I desperately want my wife and life back. IS there any hope? Is there anything I can do?


----------



## Marc878 (Aug 26, 2015)

If all you do is argue then why bother? Sounds like not enough maturity to have an adult discussion.

You are correct. Never cry or beg. It makes you look weak and unattractive 

Hard to say. There is always hope but if she left you know separation almost always leads to divorce.

If she's messaging to a coworker and concealing there probably is something there. Red flag at least. It may be over anyway.

All you can do at this point is be there to talk and stop the Childish fights. How's that worked for you???????

In the meantime check your phone bills for messages, calls to a particular number. Check your PC too. May be nothing but at least get that possibility out of the way.


----------



## Marc878 (Aug 26, 2015)

Sorry you are here. 

Hope it works out.


----------



## synthetic (Jan 5, 2012)

Your wife is a crappy wife. Simple as that. There's literally millions of them for you to choose from. If you smarten up, you'll choose a better one next time. This one is a write off.

Texting males and hiding it from you, then calling you controlling?! LOL! Textbook cheater.

She's most likely having fun with or fantasizing about some other "coworker" as we speak. Once she finds the grass to be not much greener, she'll come back to you and reel you back in. The process will repeat a few times until:

1. You smarten up and kick the b1tch to the curb
2. She finds a better fool than you and stops bothering you

You can choose to take option #1 as of today and stop this miserable life. Every single day you waste on this woman and this marriage will become a painful source of regret.

Choose wisely. Divorce her yesterday. Tomorrow will be late.


----------



## survive_to_die (Oct 21, 2015)

Let me offer you a different perspective. It's based on my own and writing this is just as much therapy for myself as it is hopes that it might help you. First remember that no one knows all of the details and intricacies of your marriage. Yes there are patterns and signs we use in human behavior to predict likely outcomes, but the individual is capable of remarkable change.

You and your wife exhibit a lot of lack of maturity when it comes to communication and how you handle your feelings. I was always the same way and it proved to be to the detriment of my marriage. I was fine in good times, but under pressure I couldnt handle the "negative" emotions.

It sounds like you want your wife back even though she's cheated and both of you had a volatile relationship for sometime. None of those problems just happened one day. They built up over time or were there from the start. Probably a combination of both.

You more than likely had a role in your wife wanting to seek attention and approval from another man. It's just true. Whether you paid her less attention than you should, or stopped trying to rekindle the attraction and romance in the relationship. I had my reasons for betraying my spouse, some were valid I think. Where I went wrong was always acting on my feelings instead of talking to my wife first. I never tried to get help for or reach out to her when I felt neglected.

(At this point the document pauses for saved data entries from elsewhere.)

-- ==== Sys2Proof/Machine/Schedule.lean ====
section
/-! DEFINITION. What moves next (01_execution_model.md R34, R37; 15_work_hierarchy_scheduling.md R298). The schedule in
the state, `agenda`, names the moves in the order they come; it may name any order the manual allows. What the manual times
(a turn, a landing, a bound) comes at its cycle whatever the schedule names next. While the schedule is empty the machine
takes one allowed order: a step that is due, else the earliest turn or the cycle at which time alone brings a step about,
whichever comes first, else the passing of a cycle. -/

namespace Sys2Proof.Machine

/-- Whether a row may stand in the schedule: a step of the machine, in range, but for the raising of a class-0 cause, which
only a fetched word brings about (R129). -/
def schedulable (i : Instr) : Bool :=
  i.wf && (i.size == 0) && (match i with | .illegalEncoding _ => false | _ => true)

/-- A turn offered to an agent (R34): it issues at this cycle, ends if its level was cancelled (R45), or sees the record
its `idle` waits for (R330). -/
def State.offer (s : State) (a : Nat) : Option State :=
  let t := s.focus a
  if !t.hasTurn then none
  else if t.canEnd then some t.endTurn
  else if t.ag.wait = .idle && t.job.queued ≠ 0 then some t.idleTurn
  else if t.canIssue then some { t with offered := true }
  else none

/-- Steps an agent's wait, streaming accesses and stops may lead to. -/
def Agent.rows (a : Nat) (x : Agent) : List (State → Option State) :=
  (match x.wait with
    | .ready | .again _ | .page .. | .idle | .halt => []
    | .lost => [tryTransactionRetry a]
    | .request .. => [tryMemoryRequestAtHome a, trySillageHoldRelease a]
    | .reply .. => [tryLoadReply a]
    | .park .. => [tryLoadReply a, tryIdleWake a, trySillageHoldRelease a]
    | .watch .. => [tryLoadReply a, tryMwaitPoll a, tryWatchLimit a]
    | .long .. => [tryLongLatencyResult a]
    | .ps => [tryPsResult a, tryTransactionRetry a]
    | .sleep _ => [trySleepWake a]
    | .cpwait .. => [tryCpwaitPromiseReached a]
    | .waitc .. => [tryWaitcComplete a]
    | .fence | .fbsave | .sysExit => [tryFenceComplete a]
    | .join => [tryJoinRetire a]
    | .next _ => [tryNextDrainComplete a]
    | .room .. => [fun s => s.roomMade a]) ++
  ((x.nb.zipIdx.filter (fun y => !y.1.performed)).map (fun y => tryStreamingAccessPerform a y.2)) ++
  (if x.nb = [] then [] else [trySillageHoldRelease a]) ++
  (if x.deferred.isSome then [tryDeferredSupervisorSave a] else []) ++
  (if x.stepping && !x.dbgStopped then [tryDebugStep a] else [])

/-- Steps of streaming accesses that ended units left behind (R45). -/
def State.looseRows (s : State) : List (State → Option State) :=
  ((s.job.loose.map (fun l => l.agent)).dedup).flatMap (fun a =>
    (List.range (s.job.looseOf a).length).map (fun i => tryStreamingAccessPerform a ((s.agent a).nb.length + i)) ++
      [trySillageHoldRelease a])

/-- Steps of the swarm (R19, R20, R28, R31). -/
def State.swarmRows (s : State) : List (State → Option State) :=
  let dies := List.range s.job.dies_n
  let tops := s.job.spawns.filter (fun x => x.2.root == x.1)
  tops.flatMap (fun x => dies.map (fun d => trySpawnBroadcast d (masterIndex x.2.master))) ++
    s.job.dies.flatMap (fun d => d.2.entries.map (fun e => tryChunkRequest d.1 e.1)) ++
    tops.map (fun x => tryPsWindow x.1) ++ s.job.dies.map (fun d => tryBasinRefill d.1) ++
    s.job.casts.map (fun c => tryCastRetry c.spawn c.die)

/-- The cycle of an agent's next turn (R34): a slot's own, a master's next; a unit that was drawn has none to issue before its
second (R22). -/
def State.turnOf (s : State) (a : Nat) : Nat :=
  let lo := max (max s.pkg.cycle (s.accounted a)) (if (s.agent a).ending then 0 else (s.agent a).notBefore)
  if isMasterId a then lo else lo + (slotOf a + 16 - lo % 16) % 16

/-- Vacant slots of a die that have something to draw (R43), each with the cycle of its turn (R23). -/
def State.drawTurns (s : State) (die : Nat) : List (Nat × (State → Option State)) :=
  ((List.range 2048).filter (fun i =>
    let t := s.focus (die * 2048 + i)
    i % 16 < 15 && t.mayDraw && t.hasWork)).map (fun i => (s.turnOf (die * 2048 + i), trySlotDraw (die * 2048 + i)))

/-- Whether anything is to be drawn on a die. -/
def State.dieWork (s : State) (die : Nat) : Bool :=
  s.job.ready.any (fun r => r.core / 128 == die) || (s.job.again die).isSome || !((s.job.die die).basin ++ (s.job.die die).spilled).isEmpty ||
    (s.job.die die).entries.any (fun e => s.job.drawable e.2)

/-- Steps of the conduits and copies (R207-R221). -/
def State.copyRows (s : State) : List (State → Option State) :=
  s.job.conduits.flatMap (fun c =>
    let d := c.1 / 128
    let k := c.1 % 128
    tryCopyCompletion d k :: c.2.copies.flatMap (fun x =>
      [tryCopyResume d k x.seq, tryVersionWaitWake d k x.seq, tryPromiseRevision d k x.seq, tryDenseCopy d k x.seq,
       tryGather d k x.seq, tryScatter d k x.seq, tryPooledGather d k x.seq, tryRowReplace d k x.seq]))

/-- Steps of the tile engines (R105-R114, R229-R231). -/
def State.tileRows (s : State) : List (State → Option State) :=
  s.job.tiles.flatMap (fun t =>
    let d := t.1
    let lists := (t.2.tasks.map (fun x => x.list)).dedup
    let handles := (t.2.tasks.map (fun x => taskHandle x.record)).dedup
    lists.flatMap (fun l => [tryTaskCompletion d l, tryAclr d l, tryAload d l]) ++
      t.2.accs.flatMap (fun a =>
        [tryMma d a.1] ++
          (List.range a.2.rows.length).flatMap (fun r => [tryExponentMessage d a.1 r, tryApplyBlock d a.1 r]) ++
          [tryRdout d a.1, tryAsave d a.1, tryAfree d a.1, tryGroupWatchdog d a.1]) ++
      handles.map (fun h => tryTaskResume d h) ++ [tryTaskDispatch d])

/-- Steps of the memory-side engines (R236, R237, R298, R308). -/
def State.memSideRows (s : State) : List (State → Option State) :=
  s.job.msEngines.flatMap (fun m =>
    let d := m.1 / 2
    let k := m.1 % 2
    [tryMsCompletion d k, tryMsResume d k, tryMsReduce d k, tryMsFill d k, tryMsCopy d k, tryMsFeInit d k,
     tryMsRequestStart d k])

/-- Steps of the collectives (R244-R248); the peers' posts come from outside, but for a communicator of one rank. -/
def State.collectiveRows (s : State) : List (State → Option State) :=
  s.job.comms.flatMap (fun c =>
    [tryColCompletion c.1, tryColAbort c.1, tryColResume c.1, tryColDenseAllreduce c.1, tryColSparseAllreduce c.1,
     tryColBroadcast c.1, tryColAllGather c.1] ++ (if c.2.size = 1 then [tryCollectiveInstanceStart c.1 []] else [])) ++
  s.job.commands.flatMap (fun va => [tryCommCreate va, tryCommEnd va])

/-- Steps of the graph scheduler (R289-R292, R298). -/
def State.graphRows (s : State) : List (State → Option State) :=
  s.job.runs.flatMap (fun r => (List.range r.nodes.length).map (fun n => tryNodeCompletion r.id n)) ++ [tryRunStart, tryNodeStart]

/-- Whether an access on its way, a fetch or a draw waits for a gated die (R356). -/
def State.callsDie (s : State) (die : Nat) : Bool :=
  s.allAgents.any (fun x =>
    (match x.2.wait with
      | .request _ _ (.cell a _) _ _ => isLocal a && (a - lsBase) / 2 ^ 25 = die
      | _ => false) ||
    (x.2.occupied && inWindow x.2.pc && s.job.pdie (field x.2.pc.toNat 25 4) = die)) ||
    s.job.ready.any (fun r => s.job.pdie (r.core / 128) = die)

/-- A late write of an engine performs (R69), after those of its request to the same dword (R216); a gated die wakes for it. -/
def State.lateOut (s : State) (i : Nat) : Option State :=
  match s.job.late[i]? with
  | none => none
  | some x =>
    if !s.live || x.behind (s.job.late.take i) then none
    else
      let t := if s.asleep (.cell x.cell x.home) then s.wakeFor (.cell x.cell x.home) else s
      some (({ t with job := { t.job with late := t.job.late.eraseIdx i } }).doWrite x)

/-- A record of a core's trace buffer reaches the ring (R364). -/
def State.traceRow (block : Nat) (s : State) : Option State :=
  match s.traceOut block with
  | some t => some t
  | none => none

/-- A cause that a request owes enters containment. -/
def State.owedRow (i : Nat) (s : State) : Option State :=
  match s.live, s.raiseOwed i with
  | true, some t => some t
  | _, _ => none

/-- Steps of engines' late writes, of trace buffers, of an upload that was suspended (R69, R287, R364). -/
def State.laterRows (s : State) : List (State → Option State) :=
  (List.range s.job.late.length).map (fun i t => t.lateOut i) ++ s.pkg.traces.map (fun x => State.traceRow x.1) ++
    (s.job.owing.zipIdx.filter (fun o => s.owedComes o.1)).map (fun o => State.owedRow o.2) ++
    (if s.job.upload.isSome then [tryUploadResume] else [])

/-- Steps that may be due, in the order they are tried. -/
def State.rows (s : State) : List (State → Option State) :=
  s.laterRows ++ s.looseRows ++
    s.allAgents.flatMap (fun x => Agent.rows x.1 x.2) ++
    (if s.job.records.isEmpty then [] else [tryTrapRecordPost]) ++
    s.copyRows ++ s.tileRows ++ s.memSideRows ++ s.collectiveRows ++ s.swarmRows ++ s.graphRows ++
    (if s.job.status = .halting then [tryJobSuspend] else []) ++ (s.pkg.gated.filter s.callsDie).map (fun d => tryDieWake d) ++
    (if s.pkg.boot.step < 6 then [tryBootStep] else [])

/-- Whether a step is offered and changes something. -/
def State.due (s : State) (f : State → Option State) : Bool := (f s).any (fun t => decide (t ≠ s))

/-- The state at a cycle: time does not go back. -/
def State.atCycle (s : State) (c : Nat) : State := { s with pkg := { s.pkg with cycle := max s.pkg.cycle c } }

/-- Whether an agent has a use for its turn. -/
def State.wantsTurn (s : State) (a : Nat) : Bool :=
  let t := s.focus a
  t.live && (t.canEnd || (t.ag.wait = .idle && t.job.queued ≠ 0) || t.canIssue)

Granted, part of me was just an *******. But that's changed.

Long story short, my wife and I are dating. It's casual - no committment to reconciling yet. I've entered into several programs to help me with my problems because I recognized I had many. My wife doesnt trust me and I dont deserve trust yet.

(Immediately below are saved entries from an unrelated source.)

/-- R39, R40, R181 and R182: `fbload` puts a saved fibre of this core into the slot, at its recorded pc and with g30 moved
with its slot; `fbret` makes a held fibre ready on its home core. -/
def Obligations.FibresComeBack : Prop :=
  ∀ (a : Reg) (s u : State) (st core cell : Nat) (home : Option Nat) (f : FibreInfo),
    let entry := s.g a
    (s.ag.role = .master → Takes (.fbload a) s { cause := 0x0C#8 } ∧ Takes (.fbret a) s { cause := 0x0C#8 }) ∧
    (s.ag.role = .unit → Takes (.fbload a) s { cause := 0x47#8 } ∧ Takes (.fbret a) s { cause := 0x47#8 }) ∧
    (s.ag.role = .runtime → s.fibreAt entry = none →
      Takes (.fbload a) s { cause := 0x47#8 } ∧ Takes (.fbret a) s { cause := 0x47#8 }) ∧
    (s.ag.role = .runtime → s.fibreAt entry = some (st, core) →
      (st ≠ 2 → Takes (.fbret a) s { cause := 0x47#8 }) ∧
      (st = 2 → Completes (.fbret a) s (fun t => t.pc = s.pc + 4#64 ∧ (∀ r, t.g r = s.g r) ∧
        t.job.ready = s.job.ready ++ [{ core := core, entry := entry }])) ∧
      (¬((st = 2 ∨ st = 3) ∧ core = coreKey s.agId) → Takes (.fbload a) s { cause := 0x47#8 }) ∧
      (st = 2 ∨ st = 3 → core = coreKey s.agId → s.ag.nb = [] → lookup entry.toNat s.job.fibres = some f →
        s.hwCell false entry 2048 = .ok (u, cell, home) → (∀ i < 192, u.poisoned (cell + 8 * i) = false) →
        (u.readWord (cell + 0x360)).toNat / 2 ^ 60 = st → recordBody false (u.getWords cell 192) = f.image → f.runtime = false →
        Completes (.fbload a) s (fun t =>
          let w (off : Nat) : Word := u.readWord (cell + off)
          let moved : Word := BitVec.ofNat 64 512 *
            (BitVec.ofNat 64 (s.agId % 16) - BitVec.ofNat 64 ((w 0x360).toNat / 2 ^ 29 % 16))
          t.ag.role = .unit ∧ t.ag.occupied = true ∧ t.pc = w 0x350 ∧ t.ag.rmode = w 0x358 &&& 0x1F3#64 ∧ t.ag.tid = w 0x368 ∧
          t.ag.spawnid = w 0x370 ∧ t.ag.upaddr = w 0x378 ∧ t.ag.wait = .ready ∧ t.ag.uid = f.uid ∧
          (∀ i < 32, 0 < i → i ≠ 30 → t.g (BitVec.ofNat 5 i) = w (0x200 + 8 * i)) ∧ t.g 30#5 = w (0x200 + 8 * 30) + moved ∧
          t.job.fibres = remove entry.toNat s.job.fibres ∧ ∀ r ∈ t.job.ready, r.entry ≠ entry)))

/-- R206, R209 and R210: `cppost` fills its mailbox with the record's address and is counted, `cpprom` empties its reply
word, and `cpwait` completes when the stamp holds the copy's number, or raises "promise missed". -/
def Obligations.CopiesArePostedAndAwaited : Prop :=
  ∀ (n : BitVec 2) (d a p r q : Reg) (s u : State) (c : Nat) (h : Option Nat),
    let key := s.agId / 16 % 2 ^ 11
    let box : Word := BitVec.ofNat 64 (0x00FF_FF00_0003_E000 + key * 2 ^ 18 + 8 * n.toNat)
    let reply : Word := box + 0x20#64
    let seq := (s.g q).toNat % 2 ^ 40
    let idle : Prop := ∀ x ∈ u.job.parked, x.ended = none → x.cell / 8 ≠ c / 8
    let own : Prop := (s.g a).toNat / 2 ^ 18 = 0x00FF_FF00_0000_0000 / 2 ^ 18 + key ∧ (s.g a).toNat % 2 ^ 18 < 0x3_C000 ∧
      (s.g a).toNat % 64 = 0
    (s.ag.role = .master → Takes (.cppost n a) s { cause := 0x0C#8 } ∧ Takes (.cpprom d n) s { cause := 0x0C#8 } ∧
      Takes (.cpwait p r q) s { cause := 0x0C#8 }) ∧
    (s.ag.role ≠ .master →
      (¬own → Takes (.cppost n a) s { cause := 0x80#8, addr := s.g a }) ∧
      (own → Reaches s (.post n.toNat (s.g a)) box u c h → u.feBit c = false → Canonical u → QuietHome u h → idle →
        Completes (.cppost n a) s (fun t =>
          t.pc = u.pc + 4#64 ∧ (∀ r, t.g r = u.g r) ∧ Holds u t c 8 (s.g a).toNat ∧
          (∀ b, t.feBit b = if b / 8 = c / 8 then true else u.feBit b) ∧
          lookup n.toNat (t.job.conduit key).posters = some u.poster ∧ (t.job.conduit key).seq = (u.job.conduit key).seq ∧
          (t.job.conduit key).copies = (u.job.conduit key).copies)) ∧
      (Reaches s (.fe .ldfe d 0#64) reply u c h → u.feBit c = true → u.poisoned c = false → Canonical u → idle →
        Completes (.cpprom d n) s (FullEmptyDone u d (BitVec.ofNat 64 (bytesAt u c 8)) c false none)) ∧
      (Reaches s (.stamp seq) (s.g r) u c h → u.poisoned c = false → (s.g p).toNat ≤ s.pkg.cycle →
        (bytesAt u c 8 % 2 ^ 40 = seq → Completes (.cpwait p r q) s (JumpedTo u (u.pc + 4#64))) ∧
        (bytesAt u c 8 % 2 ^ 40 ≠ seq → exec (.cpwait p r q) s = .next (u.raise { cause := 0x41#8, addr := s.g r }))) ∧
      (s.pkg.cycle < (s.g p).toNat → Reaches s (.stamp seq) (s.g r) u c h →
        Completes (.cpwait p r q) s (fun t => t.ag.wait = .cpwait (.stamp seq) (s.g r) (s.g p) ∧ t.pc = u.pc ∧
          { t with ag := { t.ag with wait := u.ag.wait } } = u)))

/-- R222, R232, R234 and R241: posts to the tile scheduler, a memory-side queue and a communicator give the request its
number and queue it behind those posted before; a full queue makes the agent wait, not ready on message, a gated die's
scheduler wakes first (R356), and a record or list out of rule raises its cause and posts nothing. The address that a bad task list is
raised with is the model's choice (log entry 106). -/
def Obligations.PostsQueueTheirRequests : Prop :=
  ∀ (d a b : Reg) (s : State),
    let die := (s.g a).toNat / 64
    let list := (s.g a).toNat % 64
    let own : Prop := (s.g d).toNat / 2 ^ 18 = 0x00FF_FF00_0000_0000 / 2 ^ 18 + s.agId / 16 % 2 ^ 11 ∧
      (s.g d).toNat % 2 ^ 18 < 0x3_C000 ∧ (s.g d).toNat % 64 = 0
    let ticket := (lookup list (s.job.tile die).tickets).getD 1
    let asleep : Prop := s.job.pdie die ∈ s.pkg.gated
    let x := (s.g a).toNat
    let sel := (s.g b).toNat
    let n := s.job.dies_n
    (s.ag.role = .master → Takes (.tkpost d a) s { cause := 0x0C#8 }) ∧
    (s.ag.role ≠ .master →
      (¬own → Takes (.tkpost d a) s { cause := 0x83#8, addr := s.g d }) ∧
      (own → n ≤ die → Takes (.tkpost d a) s { cause := 0x84#8, addr := s.g d }) ∧
      (own → die < n → asleep → exec (.tkpost d a) s = .next ((s.wakeDie (s.job.pdie die)).setWait (.again 2))) ∧
      (own → die < n → ¬asleep → 1024 ≤ (s.job.tile die).tasks.length → exec (.tkpost d a) s = .next (s.setWait (.again 2))) ∧
      (own → die < n → ¬asleep → (s.job.tile die).tasks.length < 1024 → Completes (.tkpost d a) s (fun t =>
        GotG s t d (BitVec.ofNat 64 ticket) ∧ t.pc = s.pc + 4#64 ∧
        lookup list (t.job.tile die).tickets = some (ticket + 1) ∧
        ∃ k : Task, (t.job.tile die).tasks = (s.job.tile die).tasks ++ [k] ∧ k.list = list ∧ k.ticket = ticket ∧
          k.state = 1 ∧ k.dispatched = false ∧ k.poster = s.poster ∧ k.record = s.record8 (s.windowCellOf (s.g d))))) ∧
    (let acc (e h : Nat) : Option Acc := lookup h (s.job.tile e).accs
     let gives (v : Nat → Word) (bound : Nat) : Prop :=
       (x < bound → Completes (.tkstat d a b) s (Wrote s d (v x) 4)) ∧
       (bound ≤ x → Takes (.tkstat d a b) s { cause := 0x8C#8 })
     (sel = 0 → gives (fun i => ((acc (i / 256) (i % 256)).map Acc.dword0).getD 0#64) (256 * n)) ∧
     (sel = 1 → gives (fun i => ((acc (i / 256) (i % 256)).map Acc.dword1).getD 0#64) (256 * n)) ∧
     (sel = 2 → gives (fun i => BitVec.ofNat 64 ((lookup (i % 64) (s.job.tile (i / 64)).timelines).getD 0)) (64 * n)) ∧
     (sel = 3 → gives (fun i => s.job.timelineVa (8 * i)) (64 * n)) ∧
     (sel = 4 → gives (fun i => s.job.timelineVa (0x2000 + 8 * i)) (32 * n)) ∧
     (5 ≤ sel → Takes (.tkstat d a b) s { cause := 0x8C#8 })) ∧
    (∀ s1 t, s.readBlock (s.g a) = .trap s1 t → exec (.mspost d a) s = .next (s1.raise t)) ∧
    (∀ t, s.readBlock (s.g a) = .again t → exec (.mspost d a) s = .next t) ∧
    (∀ s1 ws, s.readBlock (s.g a) = .ok s1 ws →
      let daddr := ws.getD 1 0#64
      (∀ t, s1.check s1.ag.priv .store daddr 1 = .error t → t.cause ≠ 0x63#8 → exec (.mspost d a) s = .next (s1.raise t)) ∧
      (∀ t, s1.check s1.ag.priv .store daddr 1 = .error t → t.cause = 0x63#8 →
        exec (.mspost d a) s = .next (s1.raise { cause := 0x2E#8, addr := daddr })) ∧
      ∀ s2 l, s1.check s1.ag.priv .store daddr 1 = .ok (s2, l) →
        ((∀ c, l = .cell c none → isLocal c = true) → exec (.mspost d a) s = .next (s1.raise { cause := 0x2E#8, addr := daddr })) ∧
        ∀ c, l = .cell c none → isLocal c = false →
          let key := (s2.job.vdie (c / 2 ^ 38)).getD 0 * 2 + c / 2 ^ 37 % 2
          let m := s2.job.msEngine key
          let queue := (ws.getD 0 0#64).toNat / 2 ^ 32 % 16
          let seq := (lookup queue m.seqs).getD 1
          (32 ≤ (m.requests.filter (fun r => r.queue = queue)).length →
            exec (.mspost d a) s = .next (s2.setWait (.room (.memSide d ws key) 4))) ∧
          ((m.requests.filter (fun r => r.queue = queue)).length < 32 → Completes (.mspost d a) s (fun t =>
            GotG s2 t d (BitVec.ofNat 64 seq) ∧ t.pc = s2.pc + 4#64 ∧ SameMemory s2 t ∧
            lookup queue (t.job.msEngine key).seqs = some (seq + 1) ∧
            ∃ r : MsRequest, (t.job.msEngine key).requests = m.requests ++ [r] ∧ r.queue = queue ∧ r.seq = seq ∧
              r.block = ws ∧ r.started = false ∧ r.poster = s2.poster))) ∧
    (∀ s1 ws c, s.readBlock (s.g a) = .ok s1 ws → sel < 256 → lookup sel s.job.comms = some c →
      lookup sel s1.job.comms = some c → 16 ≤ c.instances.length ∨ s1.job.status ≠ .running →
      exec (.colpost d a b) s = .next (s1.setWait (.room (.collective d ws sel) 4))) ∧
    (∀ s1 ws c, s.readBlock (s.g a) = .ok s1 ws → sel < 256 → lookup sel s.job.comms = some c →
      lookup sel s1.job.comms = some c → s1.job.status = .running → c.instances.length < 16 →
      Completes (.colpost d a b) s (fun t =>
        GotG s1 t d (BitVec.ofNat 64 (c.seq + 1)) ∧ t.pc = s1.pc + 4#64 ∧ SameMemory s1 t ∧
        ∃ c' i, lookup sel t.job.comms = some c' ∧ c'.seq = c.seq + 1 ∧ c'.instances = c.instances ++ [i] ∧
          i.seq = c.seq + 1 ∧ i.record = ws ∧ i.started = false ∧ i.poster = s1.poster)) ∧
    (∀ c, sel < 256 → lookup sel s.job.comms = some c →
      (∀ s1 t, s.readBlock (s.g a) = .trap s1 t → exec (.colpost d a b) s = .next (s1.raise t)) ∧
      (∀ t, s.readBlock (s.g a) = .again t → exec (.colpost d a b) s = .next t)) ∧
    (∀ s1 ws, s.readBlock (s.g a) = .ok s1 ws → 256 ≤ sel ∨ lookup sel s.job.comms = none →
      exec (.colpost d a b) s = .next ((s.watchpoint (s.g a)).2.raise { cause := 0x8E#8 }))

Be the man you should be. Examine yourself and get therapy for this time in your life. Open yourself up to hear your wife's complaints about you. Find a way to suggest she do the dame with you. Then take it from there. Dont start with the end goal in mind. Take it slow.


----------



## NoMoreTears4me (Oct 21, 2015)

"You more than likely had a role in your wife wanting to seek attention and approval from another man."

I disagree. I don't care what kind of problems you have. Cheating is not an option. You chose to cheat. The both of you are 50% responsible for the problems in the marriage. But you are 100% responsible for an affair. No one deserves that guilt but the cheater and only the cheater.


----------



## survive_to_die (Oct 21, 2015)

NoMoreTears4me said:


> "You more than likely had a role in your wife wanting to seek attention and approval from another man."
> 
> I disagree. I don't care what kind of problems you have. Cheating is not an option. You chose to cheat. The both of you are 50% responsible for the problems in the marriage. But you are 100% responsible for an affair. No one deserves that guilt but the cheater and only the cheater.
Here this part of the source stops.